Обе технологии претерпели значительные технические усовершенствования. ^[6] в частности, позволяет получать многоцветные изображения и расширять их до трех измерений, при этом наилучшее текущее осевое разрешение 10 нм в третьем измерении получается с использованием интерферометрического подхода с двумя противоположными объективами, собирающими флуоресценцию образца. ^[7]

Обычная флуоресцентная микроскопия выполняется путем избирательного окрашивания образца флуоресцентными молекулами, либо связанными с антителами, как в иммуногистохимии , либо с использованием флуоресцентных белков, генетически слитых с интересующими генами. Обычно чем выше концентрация флуорофоров, тем лучше контрастность флуоресцентного изображения.

Одиночный флуорофор можно визуализировать под микроскопом (или даже невооруженным глазом). ^[8] ), если количество испускаемых фотонов достаточно велико, а фон, напротив, достаточно низкий. Двумерное изображение точечного источника, наблюдаемое под микроскопом, представляет собой протяженное пятно, соответствующее диску Эйри (участку функции рассеяния точки ) системы формирования изображений.Возможность идентифицировать два близко расположенных флуорофора как два отдельных объекта ограничена дифракцией света . Это количественно определяется критерием Аббе , утверждающим, что минимальное расстояние ${\displaystyle d}$ который позволяет разрешить два точечных источника, определяется выражением

${\displaystyle d={\frac {\lambda }{2NA}}}$

где ${\displaystyle \lambda }$ — длина волны флуоресцентного излучения, а NA — числовая апертура микроскопа. Теоретический предел разрешения при самой короткой практической длине волны возбуждения составляет около 150 нм в поперечном измерении и приближается к 400 нм в аксиальном измерении (при использовании объектива с числовой апертурой 1,40 и длиной волны возбуждения 400 нм).

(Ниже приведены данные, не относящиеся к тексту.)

-- ==== Sys2Proof/Machine/Units2.lean ====
section
/-! DEFINITION. State of the units around the step: Hawk and its mailboxes, the Snag ledger, power, the test access port, and what has left the device. -/

namespace Sys2Proof.Machine

/-! ## Hawk, chapter 15 -/

/-- A session that is open or opening, R537 to R539. -/
structure Session where
  num : BitVec 16
  hcs : BitVec 8
  method : BitVec 8
  mask : BitVec 16
  isOpen : Bool := false
  /-- 1 OBSERVE, 2 OPERATE -/
  level : BitVec 2 := 0
  hostNonce : List Byte := []
  devNonce : List Byte := []
  /-- the public key record that the host presented, key method only -/
  hostKey : List Byte := []
  sk : List Byte := []
  lastSeq : Option (BitVec 64) := none
  txSeq : BitVec 64 := 0
  discards : Nat := 0
  /-- opened on an unclaimed device for the one use of R462 -/
  claiming : Bool := false
  /-- AREA 3 of R546 -/
  area3 : Mem := []
deriving DecidableEq, Repr

structure Mailbox where
  /-- CMD_ID, session and opcode of the running command -/
  running : Option (BitVec 16 × BitVec 16 × BitVec 16) := none
  lastCmd : Option (BitVec 16) := none
  /-- stored records of R540, SEQ and TAG as zeros -/
  cmdRec : List Byte := []
  respRec : List Byte := []
deriving DecidableEq, Repr

/-- The firmware region of the SPI NOR as the device knows it: none where nothing is known of it (it is then what the primer ROM finds at a start), `some none` where it holds no valid image. -/
abbrev NorImage := Option (Option FwImage)

structure Hwk where
  /-- Hawk firmware runs; false before its start, in recovery and while a reset holds it -/
  running : Bool := false
  sessions : Tab (Option Session) := []
  lastNum : BitVec 16 := 0
  mboxes : Tab Mailbox := []
  stage1 : Option (BitVec 16) := none
  stage2 : Option (BitVec 16) := none
  area1 : Mem := []
  area2 : Mem := []
  /-- FW_UPDATE in progress: its record and image -/
  updating : Option (MboxRec × FwImage) := none
  fwState : BitVec 2 := 0
  err : BitVec 32 := 0
  cmdCount : Count := 0
  refusedCount : Count := 0
  dropCount : Count := 0
  fwVersion : Option (BitVec 32) := none
  fwArith : Option (BitVec 32) := none
  fwSvn : Option (BitVec 8) := none
  /-- records of the firmware keys in the primer ROM, where they are known, R445 -/
  romKeys : Option (List (List Byte)) := none
  /-- SHA-256 of the signed part of the running image, R460 -/
  fwDigest : List Byte := []
  /-- global addresses of R535: (prefix length, address) by slot -/
  addrs : Tab (BitVec 8 × BitVec 128) := []
  mboxPort : BitVec 16 := 50960
  bulkPort : BitVec 16 := 50961
  nor : NorImage := none
  /-- owners whose PROXY_FREE Hawk queues when it next runs, R605 -/
  reclaim : List Owner := []
  /-- reason of recovery, R557 -/
  recovery : Option Byte := none
  /-- image region of the SPI NOR as RECOVER_WRITE has written it -/
  recoverBuf : Mem := []
  linkUp : Bool := false
deriving DecidableEq, Repr

/-! ## Snag ledger, chapter 16 -/

/-- A journal entry, R567, without its CRC. -/
structure JEntry where
  seq : BitVec 64
  lifeS : BitVec 32
  count : PCount
  plbState : Byte
  type : Byte
  part : BitVec 16
  body : List Byte
deriving DecidableEq, Repr

/-- A summary record of R564, with what the score of R570 needs of the past: the increases of CORR, UNCORR and RETRAIN of each hour, newest first. -/
structure Summary where
  /-- 0 IN_SERVICE, 1 TOLERATED, 2 SOFT_RETIRED, 3 HARD_RETIRED, 4 OUT, 5 STANDBY -/
  st : Byte := 0
  /-- 255 until the first evaluation that finds otherwise -/
  score : Byte := 255
  /-- seconds of LIFE_S in STATE 0, 1 or 5 before the last change of STATE -/
  seconds : Nat := 0
  corr : BitVec 64 := 0
  uncorr : BitVec 64 := 0
  retry : BitVec 32 := 0
  retrain : BitVec 32 := 0
  defect : BitVec 32 := 0
  margin : BitVec 16 := 0x7FFF
  marginWorst : BitVec 16 := 0x7FFF
  tempMax : Byte := 0
  damaged : Bool := false
  saturated : Bool := false
  recommended : Bool := false
  cause : Byte := 0
  changedS : BitVec 32 := 0
  lastSeq : BitVec 64 := 0
  recoCount : BitVec 32 := 0
  /-- increases in the current hour of LIFE_S and the 23 before: (corr, uncorr, retrain) -/
  hours : List (Nat × Nat × Nat) := []
  /-- the largest MAXSYM read in the current hour, of a far lane -/
  hourMax : Nat := 0
  /-- SEQ of the outstanding RECOMMEND -/
  recoSeq : BitVec 64 := 0
  /-- score when the part entered TOLERATED, and the code of R582 that refused its retirement, 0 for none -/
  tolScore : Byte := 0
  tolCode : Byte := 0
deriving DecidableEq, Repr

structure Sng where
  lifeS : BitVec 32 := 0
  seq : BitVec 64 := 0
  /-- entries made and not yet in the SPI NOR, oldest first; at most 512 -/
  pend : List JEntry := []
  /-- entries in the SPI NOR, oldest first -/
  journal : List JEntry := []
  parts : Tab Summary := []
  /-- last value read of each counter, by CSR address, R566 -/
  lastRead : Tab Nat := []
  /-- a flush on SUPPLY_WARN took longer than 2 ms, R568 -/
  flushLate : Bool := false
  /-- such a flush is still running -/
  flushing : Bool := false
  journalOk : Bool := false
  summaryOk : Bool := false
  /-- records and LIFE_S last written to the SPI NOR -/
  saved : Tab Summary := []
  savedS : BitVec 32 := 0
  err : BitVec 32 := 0
  retol : Byte := 32
  softT : Byte := 96
  recoCount : Count := 0
  softCount : Count := 0
  hardCount : Count := 0
  refusedCount : Count := 0
deriving DecidableEq, Repr

/-! ## Power, chapter 17 -/

structure Pwr where
  railsGood : Bool := false
  resetN : Bool := false
  brownHold : Bool := false
  supplyWarn : Bool := false
  /-- LEVEL, the throttle level in force -/
  level : BitVec 2 := 0
  /-- the level that the temperatures have called for and that the hold keeps; LEVEL follows it and MIN_LEVEL at a seam, or at once when no plan is RUNNING -/
  applied : BitVec 2 := 0
  minLevel : BitVec 2 := 0
  slowed : Bool := false
  /-- Plb.run at which level 3 slowed the core clock, R612 -/
  slowFrom : Option Nat := none
  /-- a trip holds THERM_TRIP_N low and every laser shutter closed, and every clock but Plumb's stands still, R613 -/
  tripped : Bool := false
  tjMax : Byte := 0
  err : BitVec 32 := 0
  causeSource : BitVec 2 := 0
  causeKind : BitVec 2 := 0
  /-- PWR_TEMP_Qq words by quadrant -/
  temps : Tab (BitVec 32) := []
  /-- sensors left out, by die × 24 + sensor -/
  badSensors : Tab Bool := []
  /-- samples in a row in which a sensor has read too far from the others of its die, by the same index -/
  strayRuns : Tab Nat := []
  /-- level that the last sample called for, and whether it lay 3 °C below the level in force, R611 -/
  asked : BitVec 2 := 0
  cool : Bool := false
  throttleCount : Count := 0
  emergencyCount : Count := 0
  supplyWarnCount : Count := 0
  resetCount : Count := 0
deriving DecidableEq, Repr

/-! ## Test access port, chapter 18 -/

inductive TapInstr where
  | idcode | bypass | boundary | priv
deriving DecidableEq, Repr

structure Tap where
  instr : TapInstr := .idcode
  bypassBit : Bool := false
  /-- pins driven by the boundary scan register, when it drives them -/
  drive : Option (List Bool) := none
  tdo : List Bool := []
deriving DecidableEq, Repr

/-! ## What has left the device -/

/-- What a transmit position of a bond carries, R367, R414 and R417: the shared and the lane overhead, and the line frame before encryption, with its NCTR, key and GCM tag; `line` is none where no transmit key is ACTIVE. -/
structure TxFrame where
  bond : Nat
  mfn : Nat
  fn : Nat
  ke : Bool
  pstart : Byte
  jc : Nat
  /-- bytes 16 to 47: the slots of P0, P1 and P2, and the tributary's -/
  slots : List Byte
  m : BitVec 2
  k : Nat
  ack : BitVec 48
  nack : BitVec 48
  ncnt : Byte
  ntag : Byte
  /-- global lane, POS, RDI, LDI, ERASED -/
  lanes : List (Nat × Nat × Bool × Bool × Bool)
  line : Option (List Byte)
  nctr : Nat
  keyId : BitVec 64
  /-- the frame of each lane, R366, and the levels that its codewords put on the pins, R401 to R403 -/
  octets : List (Nat × List Byte)
  pins : List (Nat × List (BitVec 2))
deriving DecidableEq, Repr

inductive Out where
  /-- Neighbor Advertisement for one of the device's addresses, R534 -/
  | neighborAdvert (target dest : BitVec 128) (mac : BitVec 48)
  /-- ICMPv6 echo reply -/
  | echoReply (dest : BitVec 128) (data : List Byte)
  /-- datagram of the host port, after IPv6 and UDP -/
  | host (bytes : List Byte)
  /-- CLC message on its control route, with the rank it goes to -/
  | clc (dest : BitVec 15) (m : ClcMsg)
  /-- near frame on a transmit colour, and the levels that its codewords put there -/
  | near (n c : Nat) (bytes : List Byte) (levels : List (BitVec 2))
  /-- a transmit position of a bond -/
  | line (f : TxFrame)
  /-- frame position of a far port that is in no enabled bond, R382: the frame of each lane and the levels on its pins -/
  | idleFrames (p : Nat) (octets : List (Nat × List Byte)) (pins : List (Nat × List (BitVec 2)))
  /-- unit of the catch-up area for the spare that copies it, with the rank it goes to and the unit's source; no bytes mark the end of the area -/
  | catchup (dest : BitVec 15) (source : Nat) (bytes : List Byte)
  /-- tile for a mirror holder or for a spare that rebuilds, with the rank it goes to -/
  | mirror (dest : BitVec 15) (region tile : Nat) (kind : BitVec 2) (bytes : List Byte)
  /-- Delay_Req on the host port: domain, sequence and originTimestamp, R300 -/
  | delayReq (domain : Nat) (seq : BitVec 16) (origin : FullTime)
  /-- PPS_OUT rises, at this count -/
  | pps (count : PCount)
  /-- code group on an overhead serial port, and the octet that it stands for; none for the idle -/
  | os (c : Nat) (octet : Option Byte) (group : BitVec 10)
deriving DecidableEq, Repr

end Sys2Proof.Machine
end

Однако если сделать излучение двух соседних флуоресцентных молекул различимым, т.е. фотоны, исходящие от каждой из двух, можно идентифицировать, то можно преодолеть дифракционный предел. ^[9] Как только набор фотонов от конкретной молекулы собирается, он образует пятно, ограниченное дифракцией, в плоскости изображения микроскопа. Центр этого пятна можно найти, подобрав наблюдаемый профиль излучения к известной геометрической функции, обычно функции Гаусса в двух измерениях. Ошибка, возникающая при локализации центра точечного излучателя, в первом приближении масштабируется как обратный квадратный корень из числа испускаемых фотонов, и если собрано достаточное количество фотонов, легко получить ошибку локализации, намного меньшую, чем исходная точка. функция распространения.

Два этапа идентификации и локализации отдельных флуоресцентных молекул в плотной среде, где их много, лежат в основе PALM, STORM и их развития.

Хотя существует множество подходов к молекулярной идентификации, светоиндуцированный фотохромизм выбранных флуорофоров стал наиболее многообещающим подходом к различению соседних молекул путем разделения их флуоресцентного излучения во времени. Включив стохастически редкие подмножества флуорофоров светом определенной длины волны, отдельные молекулы можно затем возбуждать и отображать в соответствии с их спектрами. Чтобы избежать накопления активных флуорофоров в образце, которое в конечном итоге снова деградирует до дифракционно-ограниченного изображения, в PALM используется спонтанно возникающее явление фотообесцвечивания , тогда как обратимое переключение между флуоресцентным включенным состоянием и темным выключенным состоянием в STORM используется краситель.

Таким образом, PALM и STORM основаны на сборе под флуоресцентным микроскопом большого количества изображений, каждое из которых содержит всего несколько активных изолированных флуорофоров.Последовательность визуализации позволяет выполнить множество циклов излучения, необходимых для стохастической активации каждого флуорофора из неизлучающего (или менее излучающего) состояния в яркое состояние и обратно в неизлучающее или обесцвеченное состояние. Во время каждого цикла плотность активированных молекул поддерживается достаточно низкой, чтобы молекулярные изображения отдельных флуорофоров обычно не перекрывались.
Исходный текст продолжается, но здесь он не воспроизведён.